Check each line of the listing below for the word "toNat" and say how many lines have it. Nothing else should be written.

(DATASET EXTRACT)

-- ==== Sys2Proof/Laws/Frame.lean ====
section
/-! SUPPORT. Frames: what a unit, a transfer and a drawing operation leave alone, whatever their outcome. -/
namespace Sys2Proof.Machine

/-! ### What one unit leaves of the Controller -/

/-- What a command unit other than SWRESET leaves alone, accepted or not. -/
structure CommandKept (k : Command) (c d : Controller) : Prop where
  colmod : d.colmod = c.colmod
  orient : d.orient = c.orient
  xs : d.xs = c.xs
  xe : d.xe = c.xe
  ys : d.ys = c.ys
  ye : d.ye = c.ye
  gram : d.gram = c.gram
  settle : k ≠ .slpout → d.settle = c.settle
  phase : k ≠ .slpout → k ≠ .dispon → k ≠ .dispoff → d.phase = c.phase
  pointer : k ≠ .ramwr → d.wpX = c.wpX ∧ d.wpY = c.wpY ∧ d.wpDone = c.wpDone

/-- What a data unit leaves alone, accepted or not. -/
structure DataKept (cfg : Config) (c d : Controller) : Prop where
  settle : d.settle = c.settle
  cmd : d.cmd = c.cmd
  format : c.cmd ≠ some .colmod → d.phase = c.phase ∧ d.colmod = c.colmod
  orient : c.cmd ≠ some .madctl → d.orient = c.orient
  columns : c.cmd ≠ some .caset → d.xs = c.xs ∧ d.xe = c.xe
  rows : c.cmd ≠ some .raset → d.ys = c.ys ∧ d.ye = c.ye
  stream : c.cmd ≠ some .ramwr →
    d.gram = c.gram ∧ d.wpX = c.wpX ∧ d.wpY = c.wpY ∧ d.wpDone = c.wpDone ∧ d.hi = c.hi
  cells : ∀ a, (∀ x y, c.wpX = some x → c.wpY = some y → a ≠ cellKey cfg c.orient x.toNat y.toNat) →
    d.gram.read a = c.gram.read a

/-- A Controller is its own frame. -/
theorem CommandKept.refl (k : Command) (c : Controller) : CommandKept k c c := by constructor <;> simp

theorem CommandKept.closed (k : Command) (c : Controller) : CommandKept k c c.closed := by
  constructor <;> simp [Controller.closed]

theorem DataKept.refl (cfg : Config) (c : Controller) : DataKept cfg c c := by constructor <;> simp

/-- The start of a command other than SWRESET. -/
theorem startCommand_kept {k : Command} (hk : k ≠ .swreset) (c : Controller) :
    CommandKept k c (startCommand k c).ctl := by
  cases k with
  | swreset => exact absurd rfl hk
  | ramwr =>
    simp only [startCommand, startRamwr]
    repeat' split
    all_goals constructor <;> simp [CtlResult.ctl]
  | slpout => constructor <;> simp [startCommand, startSlpout, CtlResult.ctl]
  | dispoff => constructor <;> simp [startCommand, startDispoff, CtlResult.ctl]
  | dispon => constructor <;> simp [startCommand, startDispon, CtlResult.ctl]
  | caset => constructor <;> simp [startCommand, startCaset, CtlResult.ctl]
  | raset => constructor <;> simp [startCommand, startRaset, CtlResult.ctl]
  | madctl => constructor <;> simp [startCommand, startMadctl, CtlResult.ctl]
  | colmod => constructor <;> simp [startCommand, startColmod, CtlResult.ctl]

/-- Everything a command unit can do: it is refused with the Controller as it was, or with the last command closed, or
it starts its command (41_controller_commands.md R140, R144). -/
theorem receive_command_cases {cfg : Config} (hc : cfg.opcsDistinct = true) (k : Command) (rst : Level)
    (c : Controller) :
    (∃ f, receive cfg rst (cmdUnit cfg k) c = .raised c f) ∨
    (∃ f, receive cfg rst (cmdUnit cfg k) c = .raised c.closed f) ∨
    (rst = .inactive ∧ c.settle = none ∧ admits k c.phase = true ∧
      receive cfg rst (cmdUnit cfg k) c = startCommand k c.closed) := by
  cases rst with
  | active => exact .inl ⟨_, rfl⟩
  | inactive =>
    cases hs : c.settle with
    | some s => exact .inl ⟨_, by simp [receive, hs]; rfl⟩
    | none =>
      rcases closeCommand_cases c with hcl | ⟨p, hcl⟩
      · have hp : c.closed.phase = c.phase := rfl
        cases ha : admits k c.phase with
        | false =>
          exact .inr (.inl ⟨_, by simp [receive, hs, cmdUnit, commandByte, hcl, commandOf_opcOf hc, hp, ha]; rfl⟩)
        | true =>
          exact .inr (.inr ⟨rfl, rfl, rfl, by
            simp [receive, hs, cmdUnit, commandByte, hcl, commandOf_opcOf hc, hp, ha]⟩)
      · exact .inl ⟨_, by simp [receive, hs, cmdUnit, commandByte, hcl]; rfl⟩

/-- A command unit other than SWRESET, accepted or not. -/
theorem receive_command_kept {cfg : Config} (hc : cfg.opcsDistinct = true) {k : Command} (hk : k ≠ .swreset)
    (rst : Level) (c : Controller) : CommandKept k c (receive cfg rst (cmdUnit cfg k) c).ctl := by
  rcases receive_command_cases hc k rst c with ⟨f, h⟩ | ⟨f, h⟩ | ⟨-, -, -, h⟩
  · rw [h]; exact .refl k c
  · rw [h]; exact .closed k c
  · rw [h]
    have hs := startCommand_kept hk c.closed
    have := CommandKept.closed k c
    exact
      { colmod := hs.colmod
        orient := hs.orient
        xs := hs.xs
        xe := hs.xe
        ys := hs.ys
        ye := hs.ye
        gram := hs.gram
        settle := hs.settle
        phase := hs.phase
        pointer := hs.pointer }

/-- `advance()` writes the pointer alone (20_memory.md R62). -/
theorem advancePointer_ctl (c : Controller) :
    ∃ x y d, (advancePointer c).ctl = { c with wpX := x, wpY := y, wpDone := d } := by
  unfold advancePointer
  repeat' split
  all_goals simp only [CtlResult.ctl]
  · exact ⟨_, _, _, rfl⟩
  · exact ⟨_, _, _, rfl⟩
  · exact ⟨_, _, _, rfl⟩
  · exact ⟨c.wpX, c.wpY, c.wpDone, rfl⟩

/-- `MemWrite` writes one cell, or raises and writes nothing (20_memory.md R63). -/
theorem memWrite_cases (cfg : Config) (x y : Nat) (col : Color) (c : Controller) :
    memWrite cfg x y col c = .ok { c with gram := c.gram.write (cellKey cfg c.orient x y) col } ∨
      ∃ f, memWrite cfg x y col c = .raised c f := by
  unfold memWrite
  simp only
  split
  · exact .inl rfl
  · exact .inr ⟨_, rfl⟩

/-- A low byte over a window that is not exhausted writes the cell the pointer names and moves the pointer, or raises
(41_controller_commands.md R160). -/
theorem pixelByte_low_cases {cfg : Config} {c : Controller} {h b : Byte} {x y : Word} (hh : c.hi = some h)
    (hd : c.wpDone = false) (hx : c.wpX = some x) (hy : c.wpY = some y) :
    pixelByte cfg b c = advancePointer
        { c with hi := none, gram := c.gram.write (cellKey cfg c.orient x.toNat y.toNat) (be16 h b) } ∨
      ∃ d f, pixelByte cfg b c = .raised d f := by
  have := memWrite_cases cfg x.toNat y.toNat (be16 h b) { c with hi := none }
  simp only [pixelByte, hh, hd, hx, hy, Bool.false_eq_true, if_false]
  simp only [hd, hx, hy] at this
  rcases this with h | ⟨f, h⟩
  · rw [h]; exact .inl rfl
  · rw [h]; exact .inr ⟨_, _, rfl⟩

(End DATASET EXTRACT)

**TASK ANSWER:** 3